Update: The relevant regulations extending the pension payment relief for the 2010/2011 year are now in place. For verification, see Schedule 7 of the Superannuation Industry (Supervision) Regulations 1994.
Finally, we have some good news for those retirees struggling to recoup savaged investment earnings from the ever-choppy investment markets.
The drawdown relief provided for account-based pensions during the 2009/2010 and 2008/2009 financial years will NOW be extended for the 2010/2011 year. This is great news for retirees attempting to preserve capital, although the announcement may be cold comfort for those retirees who still need to sell assets to provide a regular income.
Briefly, what the extension of payment relief means for individuals receiving superannuation income streams, is that for the 2010/2011 year, the minimum payment amounts for account-based pensions will continue to be half of the normal requirements. For example, an individual aged 65 must withdraw 2.5% of his account balance for the 2010/2011 year, rather than 5% under the regular minimum pension payment rules.

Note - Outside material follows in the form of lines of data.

/-- A frame that may start goes out, if it has a number (R192). -/
def State.sendGo (s : State) (f : TFrame) : State :=
  match s.sessionReady with
  | none => s
  | some s =>
    let s := s.trvMod (fun t => { t with queue := t.queue.erase f, senseK := none })
    let r := s.sendNow f
    r.1.afterSend f r.2

/-- R195: the frame of highest priority goes out if it can. DEDUCED (log 69). -/
def State.sendNext (s : State) : State :=
  match s.nextFrame with
  | none => s
  | some f =>
    match s.txGate with
    | .no => s
    | .blocked => s.noteHeld A.TRV_BLOCKED_SLOTS
    | .dwell => s.noteHeld A.TRV_DWELL_HOLD
    | .go =>
      if !s.fitsNow ((s.frameLoad f).frameNs f.len) then s
      else
        let r := s.senseDraw
        if r.2.senseOk f r.1 then r.2.sendGo f else r.2

/-- R195. -/
def execTraverseFrameSend (s : State) : Res := .next s.sendNext

/-- R201: the payload of this member's beacon. -/
def State.beaconPayload (s : State) : List Byte :=
  let own := s.get F.TRV_MEMBER_MEMBER
  let nx := s.trv.next.getD (0, 0, 0)
  [BitVec.ofNat 8 (if s.isRoot then 0 else s.trv.depth), 0#8] ++ leBytes 2 (if s.isRoot then own else s.trv.root) ++
    leBytes 2 (s.get F.TRV_HOPMAP_HI_VERSION) ++ leBytes 2 nx.2.1 ++ leBytes 5 s.hopMap ++ leBytes 3 0 ++ leBytes 5 nx.1 ++ leBytes 3 0 ++ leBytes 4 nx.2.2 ++
    leBytes 2 ((s.t0 + 72000) / nsPerS / 2 ^ 32) ++ leBytes 2 0

/-- R197: the member's beacon goes out in its beacon slot. -/
def State.sendBeacon (s : State) : State :=
  let j := s.trvSlot
  let p := refPeriod (j * trvSlotNs)
  if !s.isSet F.TRV_CTRL_BCN_EN ∨ s.dom ≠ 3 ∨ (s.dstage ≠ 0 ∧ !s.isRoot) ∨ s.trv.bcnPeriod = some p ∨ beaconSlot j ≠ s.get F.TRV_CTRL_BCN_SLOT then s
  else match s.txGate with
    | .no => s
    | .blocked => s.noteHeld A.TRV_BLOCKED_SLOTS
    | .dwell => s.noteHeld A.TRV_DWELL_HOLD
    | .go =>
      if s.t0 % trvSlotNs < txFrom ∨ 647000 < s.t0 % trvSlotNs + 612000 then s
      else match s.sessionReady with
        | none => s
        | some s => (s.trvMod (fun t => { t with bcnPeriod := some p })).sendNow ⟨1, none, s.beaconPayload, none⟩ |>.1

/-- R197. -/
def execBeaconSend (s : State) : Res := .next s.sendBeacon

/-- R199 step 1: an exchange with the reference begins. DEDUCED (log 70). -/
def State.delayStart (s : State) : State :=
  match s.refMember with
  | some m =>
    if s.isRoot ∨ s.dom < 2 ∨ !s.trv.mayTx ∨ s.trv.exch.isSome ∨ s.trv.exchDone then s
    else (s.trvMod (fun t => { t with exch := some ⟨1, none, 0⟩ })).queueFrame ⟨2, some m, List.replicate 4 0#8, none⟩
  | none => s

/-- R199. -/
def execDelayReqSend (s : State) : Res := .next s.delayStart

/-- R199: an unanswered request is sent again, up to 4 times; then the attempt has failed. DEDUCED (log 70). -/
def State.delayAgain (s : State) : State :=
  match s.trv.exch, s.refMember with
  | some e, some m =>
    if e.sent.isNone ∨ e.slots < 8 then s
    else if e.tries < 5 then (s.trvMod (fun t => { t with exch := some ⟨e.tries + 1, none, 0⟩ })).queueFrame ⟨2, some m, List.replicate 4 0#8, none⟩
    else (s.trvMod (fun t => { t with exch := none, exchDone := true })).bump A.TRV_DELAY_FAIL
  | _, _ => s

/-- R199. -/
def execDelayRetry (s : State) : Res := .next s.delayAgain

/-! ### The replay check (R191) -/

/-- The 64-bit window of a neighbour. -/
def State.nbrWindow (s : State) (m : Nat) : Nat := (s.rd (A.NBR_WINDOW_LO m)).toNat + (s.rd (A.NBR_WINDOW_HI m)).toNat * 2 ^ 32

/-- The entry of a neighbour after an accepted frame: session, high, window, and the later of its last stamp and this one. -/
def State.nbrPut (s : State) (m session high window stamp : Nat) : State :=
  let old := (s.rd (A.NBR_STAMP_S m)).toNat * nsPerS + (s.rd (A.NBR_STAMP_NS m)).toNat
  let t := max old stamp
  let s := (s.wr (A.NBR_SESSION m) (BitVec.ofNat 32 session)).wr (A.NBR_HIGH m) (BitVec.ofNat 32 high)
  let s := (s.wr (A.NBR_WINDOW_LO m) (BitVec.ofNat 32 window)).wr (A.NBR_WINDOW_HI m) (BitVec.ofNat 32 (window / 2 ^ 32))
  ((s.wr (A.NBR_STAMP_S m) (BitVec.ofNat 32 (t / nsPerS))).wr (A.NBR_STAMP_NS m) (BitVec.ofNat 32 (t % nsPerS))).put (F.NBR_W0_VALID m) 1

/-- R191: the frame `b` of a sender is accepted, or dropped and counted. -/
def State.replayCheck (s : State) (b : List Byte) : Bool × State :=
  let m := leAt b 2 2 % 1024
  let session := leAt b 12 4
  let seq := leAt b 16 4
  let stamp := stampAt b 20
  let valid := s.isSet (F.NBR_W0_VALID m)
  if valid ∧ (s.rd (A.NBR_SESSION m)).toNat = session then
    let high := (s.rd (A.NBR_HIGH m)).toNat
    let w := s.nbrWindow m
    let d := sint 32 (seq + 2 ^ 32 - high)
    if 0 < d then
      (true, s.nbrPut m session seq (if d < 64 then (w * 2 ^ d.toNat % 2 ^ 64) ||| 1 else 1) stamp)
    else if -d < 64 ∧ !bit w (-d).toNat then (true, s.nbrPut m session high (w ||| 2 ^ (-d).toNat) stamp)
    else (false, s.bump A.TRV_RX_REPLAY)
  else
    let last := (s.rd (A.NBR_STAMP_S m)).toNat * nsPerS + (s.rd (A.NBR_STAMP_NS m)).toNat
    if valid ∧ stamp ≤ last then (false, s.bump A.TRV_RX_REPLAY)
    else if s.dstage ≤ 2 ∧ s.get F.TRV_CTRL_FRESH * 1000000 < (stampDiff stamp s.t0).natAbs then (false, s.bump A.TRV_RX_STALE)
    else (true, s.nbrPut m session seq 1 stamp)

/-! ### Beacons and the servo's samples (R183, R199 to R201, R205, R221) -/

/-- R221: a beacon sample o. -/
def State.servoSample (s : State) (o : Int) : State :=
  let s := s.wr A.TB_DATUM_TRV_OFFSET (BitVec.ofInt 32 o)
  if s.ptpInForce then s
  else if s.dom = 2 ∧ 10000 < o.natAbs then
    ((s.steer (fun b => { b with stepPend := some (-o) })).put F.TB_DATUM_STATUS_OUTLIERS 0).bump A.TB_DATUM_STEPS
  else
    let out : Bool := s.dom == 3 && decide (s.get F.TB_DATUM_CTRL_OUTLIER * 10 < o.natAbs)
    let n := s.get F.TB_DATUM_STATUS_OUTLIERS + 1
    let s := if out then s.bump A.TB_DATUM_OUTLIER else s
    if out ∧ n < 4 then s.put F.TB_DATUM_STATUS_OUTLIERS n
    else
      let dt := s.tim.sampleAt.map (fun t => (s.tim.now - t, 1000000000))
      (s.put F.TB_DATUM_STATUS_OUTLIERS 0).servoApply o dt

In a previous article, I reported that the Government had been silent on the issue in the Henry Tax Review report, and in the Federal Budget, which implied retirees taking superannuation pensions were entering the new financial year with expectations that pension payments would be back to normal. I believe that the Government were not going to provide temporary pension relief, but due to intense lobbying by certain groups (and hopefully SuperGuide’s efforts as well), the Government realised the severe financial impact for retirees being forced to sell assets at a loss, rather than allowing retirees to preserve capital.
Quoting from the Government’s 30 June 2010 release:
Many self-funded retirees with account-based pensions have suffered significant capital losses on their pension portfolios due to the impacts of the global financial crisis.
The Government applauds the efforts of self funded retirees who have saved to fund their own retirement. We understand that the global financial crisis is having an ongoing impact on the portfolios of self-funded retirees.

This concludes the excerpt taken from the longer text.